▶ [Activity]
The listing below holds a line with "(s.clearQueues).store = s.store := rfl" and a line with "(s.saveAccounts).queues = s.queues := rfl". Reproduce those two lines exactly, plus everything between them.

▶ [Extracted data]
● ● ● ●

/-! ### A queue takes a notice -/

@[simp] theorem State.admitAt_accounts (s : State) (p : Port) (n : Notice) : (s.admitAt p n).accounts = s.accounts := rfl
@[simp] theorem State.admitAt_lamps (s : State) (p : Port) (n : Notice) : (s.admitAt p n).lamps = s.lamps := rfl
@[simp] theorem State.admitAt_power (s : State) (p : Port) (n : Notice) : (s.admitAt p n).power = s.power := rfl
@[simp] theorem State.admitAt_inputs (s : State) (p : Port) (n : Notice) : (s.admitAt p n).inputs = s.inputs := rfl
@[simp] theorem State.admitAt_acq (s : State) (p : Port) (n : Notice) : (s.admitAt p n).acq = s.acq := rfl
@[simp] theorem State.admitAt_tilt (s : State) (p : Port) (n : Notice) : (s.admitAt p n).tilt = s.tilt := rfl
@[simp] theorem State.admitAt_lockout (s : State) (p : Port) (n : Notice) : (s.admitAt p n).lockout = s.lockout := rfl
@[simp] theorem State.admitAt_clock (s : State) (p : Port) (n : Notice) : (s.admitAt p n).clock = s.clock := rfl
@[simp] theorem State.admitAt_timetable (s : State) (p : Port) (n : Notice) : (s.admitAt p n).timetable = s.timetable := rfl
@[simp] theorem State.admitAt_staging (s : State) (p : Port) (n : Notice) : (s.admitAt p n).staging = s.staging := rfl
@[simp] theorem State.admitAt_ports (s : State) (p : Port) (n : Notice) : (s.admitAt p n).ports = s.ports := rfl
@[simp] theorem State.admitAt_handed (s : State) (p : Port) (n : Notice) : (s.admitAt p n).handed = s.handed := rfl
@[simp] theorem State.admitAt_store (s : State) (p : Port) (n : Notice) : (s.admitAt p n).store = s.store := rfl
@[simp] theorem State.admitAt_lines (s : State) (p : Port) (n : Notice) : (s.admitAt p n).lines = s.lines := rfl
@[simp] theorem State.admitAt_powered (s : State) (p : Port) (n : Notice) : (s.admitAt p n).powered = s.powered := rfl
@[simp] theorem State.admitAt_pending (s : State) (p : Port) (n : Notice) : (s.admitAt p n).pending = s.pending := rfl

/-! ### A notice taken -/

@[simp] theorem State.takeHanded_accounts (s : State) (p : Port) (t : Topic) (v : BitVec 16) : (s.takeHanded p t v).accounts = s.accounts := by
  unfold State.takeHanded; split <;> try split
  all_goals rfl
@[simp] theorem State.takeHanded_lamps (s : State) (p : Port) (t : Topic) (v : BitVec 16) : (s.takeHanded p t v).lamps = s.lamps := by
  unfold State.takeHanded; split <;> try split
  all_goals rfl
@[simp] theorem State.takeHanded_power (s : State) (p : Port) (t : Topic) (v : BitVec 16) : (s.takeHanded p t v).power = s.power := by
  unfold State.takeHanded; split <;> try split
  all_goals rfl
@[simp] theorem State.takeHanded_inputs (s : State) (p : Port) (t : Topic) (v : BitVec 16) : (s.takeHanded p t v).inputs = s.inputs := by
  unfold State.takeHanded; split <;> try split
  all_goals rfl
@[simp] theorem State.takeHanded_acq (s : State) (p : Port) (t : Topic) (v : BitVec 16) : (s.takeHanded p t v).acq = s.acq := by
  unfold State.takeHanded; split <;> try split
  all_goals rfl
@[simp] theorem State.takeHanded_tilt (s : State) (p : Port) (t : Topic) (v : BitVec 16) : (s.takeHanded p t v).tilt = s.tilt := by
  unfold State.takeHanded; split <;> try split
  all_goals rfl
@[simp] theorem State.takeHanded_lockout (s : State) (p : Port) (t : Topic) (v : BitVec 16) : (s.takeHanded p t v).lockout = s.lockout := by
  unfold State.takeHanded; split <;> try split
  all_goals rfl
@[simp] theorem State.takeHanded_clock (s : State) (p : Port) (t : Topic) (v : BitVec 16) : (s.takeHanded p t v).clock = s.clock := by
  unfold State.takeHanded; split <;> try split
  all_goals rfl
@[simp] theorem State.takeHanded_timetable (s : State) (p : Port) (t : Topic) (v : BitVec 16) : (s.takeHanded p t v).timetable = s.timetable := by
  unfold State.takeHanded; split <;> try split
  all_goals rfl
@[simp] theorem State.takeHanded_staging (s : State) (p : Port) (t : Topic) (v : BitVec 16) : (s.takeHanded p t v).staging = s.staging := by
  unfold State.takeHanded; split <;> try split
  all_goals rfl
@[simp] theorem State.takeHanded_ports (s : State) (p : Port) (t : Topic) (v : BitVec 16) : (s.takeHanded p t v).ports = s.ports := by
  unfold State.takeHanded; split <;> try split
  all_goals rfl
@[simp] theorem State.takeHanded_store (s : State) (p : Port) (t : Topic) (v : BitVec 16) : (s.takeHanded p t v).store = s.store := by
  unfold State.takeHanded; split <;> try split
  all_goals rfl
@[simp] theorem State.takeHanded_lines (s : State) (p : Port) (t : Topic) (v : BitVec 16) : (s.takeHanded p t v).lines = s.lines := by
  unfold State.takeHanded; split <;> try split
  all_goals rfl
@[simp] theorem State.takeHanded_powered (s : State) (p : Port) (t : Topic) (v : BitVec 16) : (s.takeHanded p t v).powered = s.powered := by
  unfold State.takeHanded; split <;> try split
  all_goals rfl
@[simp] theorem State.takeHanded_pending (s : State) (p : Port) (t : Topic) (v : BitVec 16) : (s.takeHanded p t v).pending = s.pending := by
  unfold State.takeHanded; split <;> try split
  all_goals rfl

/-! ### A notice posted -/

@[simp] theorem State.post_accounts (s : State) (t : Topic) (v : Nat) : (s.post t v).accounts = s.accounts := rfl
@[simp] theorem State.post_lamps (s : State) (t : Topic) (v : Nat) : (s.post t v).lamps = s.lamps := rfl
@[simp] theorem State.post_power (s : State) (t : Topic) (v : Nat) : (s.post t v).power = s.power := rfl
@[simp] theorem State.post_inputs (s : State) (t : Topic) (v : Nat) : (s.post t v).inputs = s.inputs := rfl
@[simp] theorem State.post_acq (s : State) (t : Topic) (v : Nat) : (s.post t v).acq = s.acq := rfl
@[simp] theorem State.post_tilt (s : State) (t : Topic) (v : Nat) : (s.post t v).tilt = s.tilt := rfl
@[simp] theorem State.post_lockout (s : State) (t : Topic) (v : Nat) : (s.post t v).lockout = s.lockout := rfl
@[simp] theorem State.post_clock (s : State) (t : Topic) (v : Nat) : (s.post t v).clock = s.clock := rfl
@[simp] theorem State.post_timetable (s : State) (t : Topic) (v : Nat) : (s.post t v).timetable = s.timetable := rfl
@[simp] theorem State.post_staging (s : State) (t : Topic) (v : Nat) : (s.post t v).staging = s.staging := rfl
@[simp] theorem State.post_ports (s : State) (t : Topic) (v : Nat) : (s.post t v).ports = s.ports := rfl
@[simp] theorem State.post_store (s : State) (t : Topic) (v : Nat) : (s.post t v).store = s.store := rfl
@[simp] theorem State.post_lines (s : State) (t : Topic) (v : Nat) : (s.post t v).lines = s.lines := rfl
@[simp] theorem State.post_powered (s : State) (t : Topic) (v : Nat) : (s.post t v).powered = s.powered := rfl
@[simp] theorem State.post_pending (s : State) (t : Topic) (v : Nat) : (s.post t v).pending = s.pending := rfl

/-! ### The queues emptied -/

@[simp] theorem State.clearQueues_accounts (s : State) : (s.clearQueues).accounts = s.accounts := rfl
@[simp] theorem State.clearQueues_lamps (s : State) : (s.clearQueues).lamps = s.lamps := rfl
@[simp] theorem State.clearQueues_power (s : State) : (s.clearQueues).power = s.power := rfl
@[simp] theorem State.clearQueues_inputs (s : State) : (s.clearQueues).inputs = s.inputs := rfl
@[simp] theorem State.clearQueues_acq (s : State) : (s.clearQueues).acq = s.acq := rfl
@[simp] theorem State.clearQueues_tilt (s : State) : (s.clearQueues).tilt = s.tilt := rfl
@[simp] theorem State.clearQueues_lockout (s : State) : (s.clearQueues).lockout = s.lockout := rfl
@[simp] theorem State.clearQueues_clock (s : State) : (s.clearQueues).clock = s.clock := rfl
@[simp] theorem State.clearQueues_timetable (s : State) : (s.clearQueues).timetable = s.timetable := rfl
@[simp] theorem State.clearQueues_staging (s : State) : (s.clearQueues).staging = s.staging := rfl
@[simp] theorem State.clearQueues_ports (s : State) : (s.clearQueues).ports = s.ports := rfl
@[simp] theorem State.clearQueues_handed (s : State) : (s.clearQueues).handed = s.handed := rfl
@[simp] theorem State.clearQueues_store (s : State) : (s.clearQueues).store = s.store := rfl
@[simp] theorem State.clearQueues_lines (s : State) : (s.clearQueues).lines = s.lines := rfl
@[simp] theorem State.clearQueues_powered (s : State) : (s.clearQueues).powered = s.powered := rfl
@[simp] theorem State.clearQueues_pending (s : State) : (s.clearQueues).pending = s.pending := rfl

/-! ### A save of the accounts -/

@[simp] theorem State.saveAccounts_lamps (s : State) : (s.saveAccounts).lamps = s.lamps := rfl
@[simp] theorem State.saveAccounts_power (s : State) : (s.saveAccounts).power = s.power := rfl
@[simp] theorem State.saveAccounts_inputs (s : State) : (s.saveAccounts).inputs = s.inputs := rfl
@[simp] theorem State.saveAccounts_acq (s : State) : (s.saveAccounts).acq = s.acq := rfl
@[simp] theorem State.saveAccounts_tilt (s : State) : (s.saveAccounts).tilt = s.tilt := rfl
@[simp] theorem State.saveAccounts_lockout (s : State) : (s.saveAccounts).lockout = s.lockout := rfl
@[simp] theorem State.saveAccounts_clock (s : State) : (s.saveAccounts).clock = s.clock := rfl
@[simp] theorem State.saveAccounts_timetable (s : State) : (s.saveAccounts).timetable = s.timetable := rfl
@[simp] theorem State.saveAccounts_staging (s : State) : (s.saveAccounts).staging = s.staging := rfl
@[simp] theorem State.saveAccounts_ports (s : State) : (s.saveAccounts).ports = s.ports := rfl
@[simp] theorem State.saveAccounts_queues (s : State) : (s.saveAccounts).queues = s.queues := rfl
@[simp] theorem State.saveAccounts_handed (s : State) : (s.saveAccounts).handed = s.handed := rfl
@[simp] theorem State.saveAccounts_lines (s : State) : (s.saveAccounts).lines = s.lines := rfl
@[simp] theorem State.saveAccounts_powered (s : State) : (s.saveAccounts).powered = s.powered := rfl
@[simp] theorem State.saveAccounts_pending (s : State) : (s.saveAccounts).pending = s.pending := rfl

/-! ### One account -/

@[simp] theorem State.setAccount_lamps (s : State) (l : Lamp) (x : LampAccount) : (s.setAccount l x).lamps = s.lamps := rfl
@[simp] theorem State.setAccount_power (s : State) (l : Lamp) (x : LampAccount) : (s.setAccount l x).power = s.power := rfl
@[simp] theorem State.setAccount_inputs (s : State) (l : Lamp) (x : LampAccount) : (s.setAccount l x).inputs = s.inputs := rfl
@[simp] theorem State.setAccount_acq (s : State) (l : Lamp) (x : LampAccount) : (s.setAccount l x).acq = s.acq := rfl
@[simp] theorem State.setAccount_tilt (s : State) (l : Lamp) (x : LampAccount) : (s.setAccount l x).tilt = s.tilt := rfl
@[simp] theorem State.setAccount_lockout (s : State) (l : Lamp) (x : LampAccount) : (s.setAccount l x).lockout = s.lockout := rfl
@[simp] theorem State.setAccount_clock (s : State) (l : Lamp) (x : LampAccount) : (s.setAccount l x).clock = s.clock := rfl
@[simp] theorem State.setAccount_timetable (s : State) (l : Lamp) (x : LampAccount) : (s.setAccount l x).timetable = s.timetable := rfl
@[simp] theorem State.setAccount_staging (s : State) (l : Lamp) (x : LampAccount) : (s.setAccount l x).staging = s.staging := rfl
@[simp] theorem State.setAccount_ports (s : State) (l : Lamp) (x : LampAccount) : (s.setAccount l x).ports = s.ports := rfl
@[simp] theorem State.setAccount_queues (s : State) (l : Lamp) (x : LampAccount) : (s.setAccount l x).queues = s.queues := rfl
@[simp] theorem State.setAccount_handed (s : State) (l : Lamp) (x : LampAccount) : (s.setAccount l x).handed = s.handed := rfl
@[simp] theorem State.setAccount_store (s : State) (l : Lamp) (x : LampAccount) : (s.setAccount l x).store = s.store := rfl
@[simp] theorem State.setAccount_lines (s : State) (l : Lamp) (x : LampAccount) : (s.setAccount l x).lines = s.lines := rfl
@[simp] theorem State.setAccount_powered (s : State) (l : Lamp) (x : LampAccount) : (s.setAccount l x).powered = s.powered := rfl
@[simp] theorem State.setAccount_pending (s : State) (l : Lamp) (x : LampAccount) : (s.setAccount l x).pending = s.pending := rfl

/-! ### One lamp condition -/

@[simp] theorem State.setCondition_accounts (s : State) (l : Lamp) (c : LampCondition) : (s.setCondition l c).accounts = s.accounts := rfl
@[simp] theorem State.setCondition_power (s : State) (l : Lamp) (c : LampCondition) : (s.setCondition l c).power = s.power := rfl
@[simp] theorem State.setCondition_inputs (s : State) (l : Lamp) (c : LampCondition) : (s.setCondition l c).inputs = s.inputs := rfl
@[simp] theorem State.setCondition_acq (s : State) (l : Lamp) (c : LampCondition) : (s.setCondition l c).acq = s.acq := rfl
@[simp] theorem State.setCondition_tilt (s : State) (l : Lamp) (c : LampCondition) : (s.setCondition l c).tilt = s.tilt := rfl
@[simp] theorem State.setCondition_lockout (s : State) (l : Lamp) (c : LampCondition) : (s.setCondition l c).lockout = s.lockout := rfl
@[simp] theorem State.setCondition_clock (s : State) (l : Lamp) (c : LampCondition) : (s.setCondition l c).clock = s.clock := rfl
@[simp] theorem State.setCondition_timetable (s : State) (l : Lamp) (c : LampCondition) : (s.setCondition l c).timetable = s.timetable := rfl
@[simp] theorem State.setCondition_staging (s : State) (l : Lamp) (c : LampCondition) : (s.setCondition l c).staging = s.staging := rfl
@[simp] theorem State.setCondition_ports (s : State) (l : Lamp) (c : LampCondition) : (s.setCondition l c).ports = s.ports := rfl
@[simp] theorem State.setCondition_queues (s : State) (l : Lamp) (c : LampCondition) : (s.setCondition l c).queues = s.queues := rfl
@[simp] theorem State.setCondition_handed (s : State) (l : Lamp) (c : LampCondition) : (s.setCondition l c).handed = s.handed := rfl
@[simp] theorem State.setCondition_store (s : State) (l : Lamp) (c : LampCondition) : (s.setCondition l c).store = s.store := rfl
@[simp] theorem State.setCondition_lines (s : State) (l : Lamp) (c : LampCondition) : (s.setCondition l c).lines = s.lines := rfl
@[simp] theorem State.setCondition_powered (s : State) (l : Lamp) (c : LampCondition) : (s.setCondition l c).powered = s.powered := rfl
@[simp] theorem State.setCondition_pending (s : State) (l : Lamp) (c : LampCondition) : (s.setCondition l c).pending = s.pending := rfl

● ● ● ●

▶ [Output for this task]
@[simp] theorem State.clearQueues_store (s : State) : (s.clearQueues).store = s.store := rfl
@[simp] theorem State.clearQueues_lines (s : State) : (s.clearQueues).lines = s.lines := rfl
@[simp] theorem State.clearQueues_powered (s : State) : (s.clearQueues).powered = s.powered := rfl
@[simp] theorem State.clearQueues_pending (s : State) : (s.clearQueues).pending = s.pending := rfl

/-! ### A save of the accounts -/

@[simp] theorem State.saveAccounts_lamps (s : State) : (s.saveAccounts).lamps = s.lamps := rfl
@[simp] theorem State.saveAccounts_power (s : State) : (s.saveAccounts).power = s.power := rfl
@[simp] theorem State.saveAccounts_inputs (s : State) : (s.saveAccounts).inputs = s.inputs := rfl
@[simp] theorem State.saveAccounts_acq (s : State) : (s.saveAccounts).acq = s.acq := rfl
@[simp] theorem State.saveAccounts_tilt (s : State) : (s.saveAccounts).tilt = s.tilt := rfl
@[simp] theorem State.saveAccounts_lockout (s : State) : (s.saveAccounts).lockout = s.lockout := rfl
@[simp] theorem State.saveAccounts_clock (s : State) : (s.saveAccounts).clock = s.clock := rfl
@[simp] theorem State.saveAccounts_timetable (s : State) : (s.saveAccounts).timetable = s.timetable := rfl
@[simp] theorem State.saveAccounts_staging (s : State) : (s.saveAccounts).staging = s.staging := rfl
@[simp] theorem State.saveAccounts_ports (s : State) : (s.saveAccounts).ports = s.ports := rfl
@[simp] theorem State.saveAccounts_queues (s : State) : (s.saveAccounts).queues = s.queues := rfl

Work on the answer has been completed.